L’utilisation du cheval : une méthode écologique pour préserver le littoral

Depuis plusieurs années, certains acteurs locaux du Morbihan ont opté pour une méthode de lutte respectueuse de l’environnement : l’utilisation de chevaux pour extraire les baccharis de manière ciblée. À Saint-Hilaire-de-Riez, par exemple, depuis trois ans, ces animaux de trait interviennent régulièrement sur le terrain pour arracher les plantes sans détériorer les sols ni les espèces voisines.

Cette technique est particulièrement adaptée au littoral, où les engins mécaniques tels que les mini-pelles, bien que puissants, provoquent souvent un dérangement important. En creusant large, ils emportent non seulement le baccharis mais aussi la flore indésirablement affectée, compromettant la régénération des espèces locales. Le cheval, au contraire, permet un prélèvement précis en tirant uniquement sur la plante intrusive, ce qui limite fortement les dégâts collatéraux.
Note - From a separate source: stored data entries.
-- ==== Sys2Proof/Machine/DecodeUnit.lean ====
section
/-! DEFINITION. DecodeUnit.lean: decode requests, LDPC and polar decoding, HARQ soft buffers, delivery, and the downlink
payloads and their encoding (R26, R27, R289–R301). -/

namespace Sys2Proof.Machine

/-! ### Request records (R289–R291, Table 10.5) -/

/-- Common-board offset of the record at region-3 index i. -/
def recordAt (s : State) (c i : Nat) : Nat := ccBufOff s c 3 + i % max 1 (ccBufSize s c 3 / 64) * 64

/-- A reserved field of a record is not 0. -/
def recordReserved (r : List Byte) : Bool :=
  field r 1 1 ≠ 0 || field r 0x13 1 ≠ 0 || field r 0x28 20 ≠ 0 || field r 0x3E 2 ≠ 0

/-- CB of a record; a record of KIND 1 or 2 has none. -/
def recordCb (r : List Byte) : Nat := if field r 0 1 = 0 then field r 0x10 2 else 0

/-- Whether a record's KIND suits its item: 0 a transport block, 1 a UCI item, 2 a measurement or PRACH (log
entry 45). -/
def kindMatches (kind item : Nat) : Bool :=
  kind = 0 && item = 0 || kind = 1 && item = 1 || kind = 2 && (item = 2 || item = 3)

/-- E of TS 38.212 for a record: of its code block, or all of a UCI item's coded bits. -/
def recordE (x : PlanItem) (cb : Nat) : Nat := if x.kind = 0 then ldpcParam x.params cb 5 else x.g

/-- The offset table of a record lies in the common board (R293). -/
def offsetsOk (r : List Byte) : Bool :=
  field r 0 1 ≠ 0 || field r 0x14 4 = 0xFFFF_FFFF || field r 0x14 4 + clamp 1 32 (field r 0x12 1) ≤ commonSize

/-- The plan, index and item a record names, when it is not to be discarded (R291). -/
def recordTarget (s : State) (c : Nat) (r : List Byte) : Option (Plan × Nat × ItemState) :=
  match planOf s c true (BitVec.ofNat 32 (field r 4 4)) with
  | none => none
  | some p =>
    match itemOf p (field r 2 2) with
    | none => none
    | some x =>
      let kind := field r 0 1
      let cb := recordCb r
      if recordReserved r || p.checked || !kindMatches kind x.item.kind || !offsetsOk r || x.taken.contains cb then none
      else if kind ≤ 1 ∧ (x.item.cbs ≤ cb ∨ field r 0xC 4 ≠ recordE x.item cb) then none
      else some (p, field r 2 2, x)

/-- RESULT and ITERS written into a record, then the DONE tally of its job (R291). -/
def finishRecord (s : State) (c k off result iters : Nat) : State :=
  let s := memWrite s (commonStore (off + 0x3C)) (natLE 1 result ++ natLE 1 iters) .decoder
  ledgerSignal s (doneTally s c k)

/-- MEASURE_REPORT of a record (R291, completion bodies). -/
def measureReport (s : State) (c : Nat) (p : Plan) (r : List Byte) : State :=
  cplPost s {
    ring := ccRing s c, code := 0x32, htag := p.htag,
    body := cplHead c (field r 0 1) (field r 2 2) p.slot ++
      [BitVec.ofNat 32 (field r 0x18 4), BitVec.ofNat 32 (field r 0x1C 4), BitVec.ofNat 32 (field r 0x20 4),
        BitVec.ofNat 32 (field r 0x24 4)] }

/-- The device counter, by the nominal rate, when the time of carrier c's base will be t. -/
def counterAt (s : State) (c : Nat) (t : Int) : Int := (s.counter.toNat : Int) + (t - s.timeOf (s.ccBase c)) * 5 / (4 * 2 ^ 16)

/-- The device counter at the deadline tick of a slot, by the nominal rate. -/
def deadlineAt (s : State) (c : Nat) (n : Word) : Nat :=
  (counterAt s c (slotStart s c (n + BitVec.ofNat 32 (ccTicks s c)))).toNat

/-- The deadline of a record, as the time bases and CC_DEADLINE stand: the tick of its slot, or of a burst's code block
the end of the following burst slot plus CC_ULWIN.CLOSE (R294, R324). -/
def jobDeadline (s : State) (d : DecodeJob) : Nat :=
  if d.kind = 3 then
    (counterAt s d.cc (slotStart s d.cc d.slot + (d.jobSlot + 2) * ((slotNs (s.ccMu d.cc) : Int) * 2 ^ 13) +
      ulClose s d.cc * windowUnit)).toNat
  else deadlineAt s d.cc d.slot

/-! ### Which record an engine takes (R294, R299) -/

/-- The order of waiting records: deadline, carrier, and the order in which they were taken. -/
def jobBefore (s : State) (a b : DecodeJob) : Bool :=
  let x := jobDeadline s a
  let y := jobDeadline s b
  x < y || x = y && (a.cc < b.cc || a.cc = b.cc && a.no < b.no)

/-- The kind of engine that a record needs: 0 LDPC, 1 polar. -/
def DecodeJob.engineKind (d : DecodeJob) : Nat := if d.kind = 3 then 0 else d.kind

/-- Whether block cb of an earlier slot's item on the same HARQ key may still be written back. -/
def writebackOpen (x : ItemState) (cb : Nat) : Bool :=
  cb < x.item.cbs && match x.blocks.find? (·.cb = cb) with
    | none => true
    | some b => b.pass && x.blocks.length < x.item.cbs

/-- A record whose soft buffer an earlier slot may still write waits (R299). -/
def mustWait (s : State) (d : DecodeJob) : Bool :=
  d.kind = 0 && match (planOf s d.cc true d.slot).bind fun p => itemOf p d.item with
    | none => false
    | some x => (s.carrier d.cc).plans.any fun p =>
        p.ul && !p.checked && (p.slot - d.slot).toInt < 0 && p.items.any fun y =>
          y.rejected = 0 && y.item.kind = 0 && y.item.harqKey = x.item.harqKey && writebackOpen y d.cb

/-- The waiting record that an engine of a kind serves next. -/
def nextJobOf (s : State) (kind : Nat) : Option DecodeJob :=
  (s.decodes.filter fun d => d.engineKind = kind && d.engine.isNone && !mustWait s d).foldl
    (fun best d => match best with
      | none => some d
      | some b => if jobBefore s d b then some d else some b) none

/-- Engine numbers of a kind in service: 8 LDPC engines without those taken out (R391), 2 polar engines. -/
def enginesOf (s : State) (kind : Nat) : List Nat :=
  if kind = 0 then (List.range 8).filter fun e => !s.integ.enginesOut.contains e else [0, 1]

/-- The record of a KIND that an engine e works on. -/
def jobOfEngine (s : State) (kind e : Nat) : Option DecodeJob :=
  s.decodes.find? fun d => d.kind = kind && d.engine = some e

/-- Whether engine e of a kind is at work. -/
def engineBusy (s : State) (kind e : Nat) : Bool := s.decodes.any fun d => d.engineKind = kind && d.engine = some e

/-- Each free engine of a kind takes the next waiting record. -/
def dispatchJobs (s : State) (kind : Nat) : State :=
  (enginesOf s kind).foldl (fun s e =>
    if engineBusy s kind e then s
    else match nextJobOf s kind with
      | none => s
      | some d => { s with decodes := s.decodes.map fun x => if x.no = d.no then { x with engine := some e } else x }) s

/-- Both kinds of engine supplied. -/
def dispatchAll (s : State) : State := dispatchJobs (dispatchJobs s 0) 1

/-- A taken record joins the waiting ones. -/
def queueRecord (s : State) (c k off i : Nat) (p : Plan) (r : List Byte) : State :=
  let d : DecodeJob := {
    cc := c, slot := p.slot, item := i, cb := recordCb r, kind := field r 0 1, record := off, llrOff := field r 8 4,
    e := field r 0xC 4, maxIter := clamp 1 32 (field r 0x12 1), offsOff := field r 0x14 4, jobSlot := k,
    no := s.decodeNo }
  dispatchAll { s with decodes := s.decodes ++ [d], decodeNo := s.decodeNo + 1 }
Le cheval de trait mobilisé, tel que Coco, un animal âgé de 14 ans, est un partenaire fiable. La démarche d’arrachage commence souvent avec un outil nommé « baccharache », un levier métallique à deux dents qui s’insère sous la souche pour faciliter son extraction. Lorsque cet outil atteint ses limites, le cheval prend le relais en tirant sur une chaîne entourant le tronc du baccharis. Grâce à son expérience et à sa force, l’animal tire en variant l’angle pour extraire au mieux racines et fragments enracinés dans le sol.

Ce travail est cependant exigeant pour les chevaux, impliquant une vigilance constante de la part des professionnels pour surveiller leur fatigue et leur moral. Le rythme est adapté, avec deux chevaux se relayant par demi-journées pour que la charge demeure supportable. L’utilisation de chevaux est donc une approche qui combine respect de la nature, efficacité et bien-être animal dans un engagement commun pour sauver le paysage magnifique du littoral.

Le rôle du collectif anti-baccharis et l’engagement citoyen sur l’île Tascon

Au cœur de cette lutte constante, le collectif anti-baccharis constitue une force mobilisatrice importante. Depuis plusieurs années, des bénévoles locaux, passionnés par la nature et motivés par la préservation du littoral, se réunissent régulièrement pour combattre l’expansion de ce végétal invasif. Sur l’île Tascon, leurs interventions sont particulièrement visibles durant la saison d’arrachage qui s’étend de l’été jusqu’à l’hiver prochain, avec un objectif ambitieux de contrôle durable.

Le travail débute toujours par un repérage méticuleux des plants les plus jeunes, que les bénévoles extrairont en priorité avec leurs outils manuels, évitant ainsi les propagations futures. Ils dégagent ensuite la terre, insèrent le baccharache, puis, si nécessaire, sollicitent la puissance des chevaux. Certaines parcelles nettoyées plusieurs fois ont déjà vu une forte réduction du baccharis. Mais la vigilance doit demeurer car la plante a tendance à reprendre rapidement, que ce soit par ses graines ou ses racines.

Outre les opérations physiques de nettoyage, le collectif entend aussi sensibiliser les habitants, élus et propriétaires privés à l’importance de ne pas utiliser de broyeurs lourds, car ceux-ci fragmentent les racines et favorisent la multiplication des pousses. Une communication régulière et pédagogique accompagne désormais ces efforts, notamment via des réunions, des bulletins d’information et des ateliers où toutes les parties prenantes échangent sur les bonnes pratiques et les difficultés rencontrées.

Cette mobilisation citoyenne témoigne d’un engagement fort qui dépasse la simple contrainte écologique pour s’inscrire dans la transmission d’un patrimoine naturel unique et fragile. Le paysage littoral, valorisé pour son esthétique mais aussi pour son rôle écologique, mobilise ainsi les énergies humaines sur le long terme.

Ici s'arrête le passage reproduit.